British Airways Technology Chaos, really caused by a power surge?

18 Sunday Jun 2017

Posted by Edouard Boris in Business Continuity, Cloud, Innovation, SAAS

Tags

Capacity Management, Incident Management, Service Management

Most people are questioning the BA’s version on how their entire Information System went down on May 27th 2017, impacting 75,000 passengers for up to 48 hours and will cost up to £80m.

British Airways states that a human error caused by an engineer who disconnected a power supply cable trigerred major outage due to a power surge.

The question is how a such outage lasted so long? The “power surge” term is misleading, because most people will think power in terms of electricity as opposed to Information Ecosystem.

In terms of Service Outage Communication, the challenge is to inform without revealing some embarrassing facts, the challenge is to partially say the truth without lying. In this instance, I must admit that BA is doing a good job.

My theory is that BA’s system crashed as a result of the power outage, but BA’s team did not restart the entire ecosystem in sequence. My assumption is that BA’s system were all restarted simultaneously causing what they have called the “power surge“. The question is whether BA had a datacenter restart runbook, or not, and whether if the required documentation existed, whether it was ever tested.

Complex ecosystems require to restart key Infrastructure components, but following a pre-established sequence. For example, the core storage first, then database cashing infrastructure followed by database systems, this is even more true with architectures based on microservices.

In other words, backend systems should be restarted first followed by frontends. If you do not follow a pre-established sequence, the different components of the ecosystems will randomly resume they operations and start “talking” and expect answers. When a non synchronised datacenter restart is performed, It is likely to end up with data corruption. Furthermore, as the front-end caching infrastructure is not warm, the backend will crash under the load, preventing the reopening of services.

If this scenario happened at BA, the databases storing flight reservations, flight plans and customer details got corrupted up to a point where it became impossible to resume their operations from the second datacentre, also now partially corrupted as a result of the active-active synchronisation performed in between the two datacenter.

British Airways had then no other options than to restore backups and then replay system logs of unsynchronised systems, and then only resume synchronisations with the second datacenter.

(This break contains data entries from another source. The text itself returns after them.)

/-- Clear every flag and counter of the pages of a run of entries. -/
def clearRun (es : List Nat) (s : State) : State :=
  { s with flg := { s.flg with flags := s.flg.flags.filter fun f => !es.any fun e => entHolds e f.1 } }

/-- Free the pages and map-store entries of context `c` (R282, R304). -/
def freeMap (c : Nat) (s : State) : State :=
  { s with flg := { s.flg with
      storeOwner := s.flg.storeOwner.filter (fun o => o.2 != c), pageOwner := s.flg.pageOwner.filter fun o => o.2 != c } }

/-- Give pages and entries of a run to context `c` and clear their flags (R280, R281). -/
def claimRun (c first : Nat) (es : List Nat) (s : State) : State :=
  let s := clearRun es s
  { s with flg := { s.flg with
      storeOwner := (upto es.length).foldl (fun t i => tabInsert t (first + i) c) s.flg.storeOwner,
      pageOwner := (es.flatMap entPageKeys).foldl (fun t k => tabInsert t k c) s.flg.pageOwner } }

/-- The auxiliary flag contexts that an owner has (R302). -/
def ownedFlags (s : State) (owner : Nat) : List Nat :=
  (upto 64).filter fun c => decide (40 ≤ c) && (s.map c).owner == owner

/-- R302 for stage context `x`. -/
def poisonStage (x : Nat) (s : State) : State := (x :: ownedFlags s x).foldl (fun s c => poisonFlags c s) s

/-- Clear every flag and counter of the pages that context `c` owns. -/
def clearOwned (c : Nat) (s : State) : State :=
  { s with flg := { s.flg with flags := s.flg.flags.filter fun f => !ownsFlag s c f.1 } }

/-- End the poison of context `c` and clear its flags and counters (R304). Pages that R282 has freed are not its own any
more. -/
def endPoison (c : Nat) (s : State) : State :=
  if (s.map c).poison then modMap c (fun m => { m with poison := false }) (clearOwned c s) else s

/-- Return every counter of the flags of context `c` to 0 (R293: CONTEXT_RESET of the owning context). -/
def zeroCounters (c : Nat) (s : State) : State :=
  { s with flg := { s.flg with flags := s.flg.flags.filterMap fun f =>
      if (ownsFlag s c f.1) then (if f.2.set then some (f.1, ⟨true, 0⟩) else none) else some f } }

/-! ### Maps the driver writes (R281, R282) -/

/-- Entries stand in ascending VBASE, do not overlap, and end inside the 24-bit space (R278, R280). -/
def runOrdered : Nat → List Nat → Bool
  | _, [] => true
  | b, e :: t => decide (b ≤ entVbase e) && decide (entVbase e + 64 * entPages e ≤ 2 ^ 24)
      && runOrdered (entVbase e + 64 * entPages e) t

/-- Does a run keep R278? In a map the driver writes, DIE 0x7 is reserved too. -/
def runOk (es : List Nat) : Bool :=
  runOrdered 0 es && es.all fun e => bits e 0 6 == 0 && bits e 24 8 == 0 && bits e 36 4 == 0 && decide (entDie e ≤ 5)
    && decide (entPage e + entPages e ≤ diePages (entDie e))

Obviously, this is a much more difficult reality to explain, but I talked to several IT experts and no-one, absolutely nobody is buying the power surge story.

I’m looking forward to hearing from the internal investigation that BA’s chief executive has already launched.

Airport chaos – The inquiry terms explained

06 Tuesday Jan 2015

Posted by Edouard Boris in Business Continuity, Digital Transformation, Innovation

≈ Leave a comment

Tags

Capacity Management, Incident Management, post mortem, service delivery, Service Management

This post is the second part of the airport chaos.

The inquiry terms explained.

The terms are listed over 5 bullet points requiring some clarifications from a Service Management perspective :

1. Root cause of the incident:

Basically getting down to the bottom of what happened and in particular determining the context which created the conditions leading eventually to the service interruption. A good analogy would be the analysis performed by firefighters after a blaze. Let’s say that, several people were killed by the smoke (cause of the death), however the root cause of the fire could have been a short-circuit in a multi-socket adaptor due for example, by a human error (too many high-hungry appliances being plugged on the same socket).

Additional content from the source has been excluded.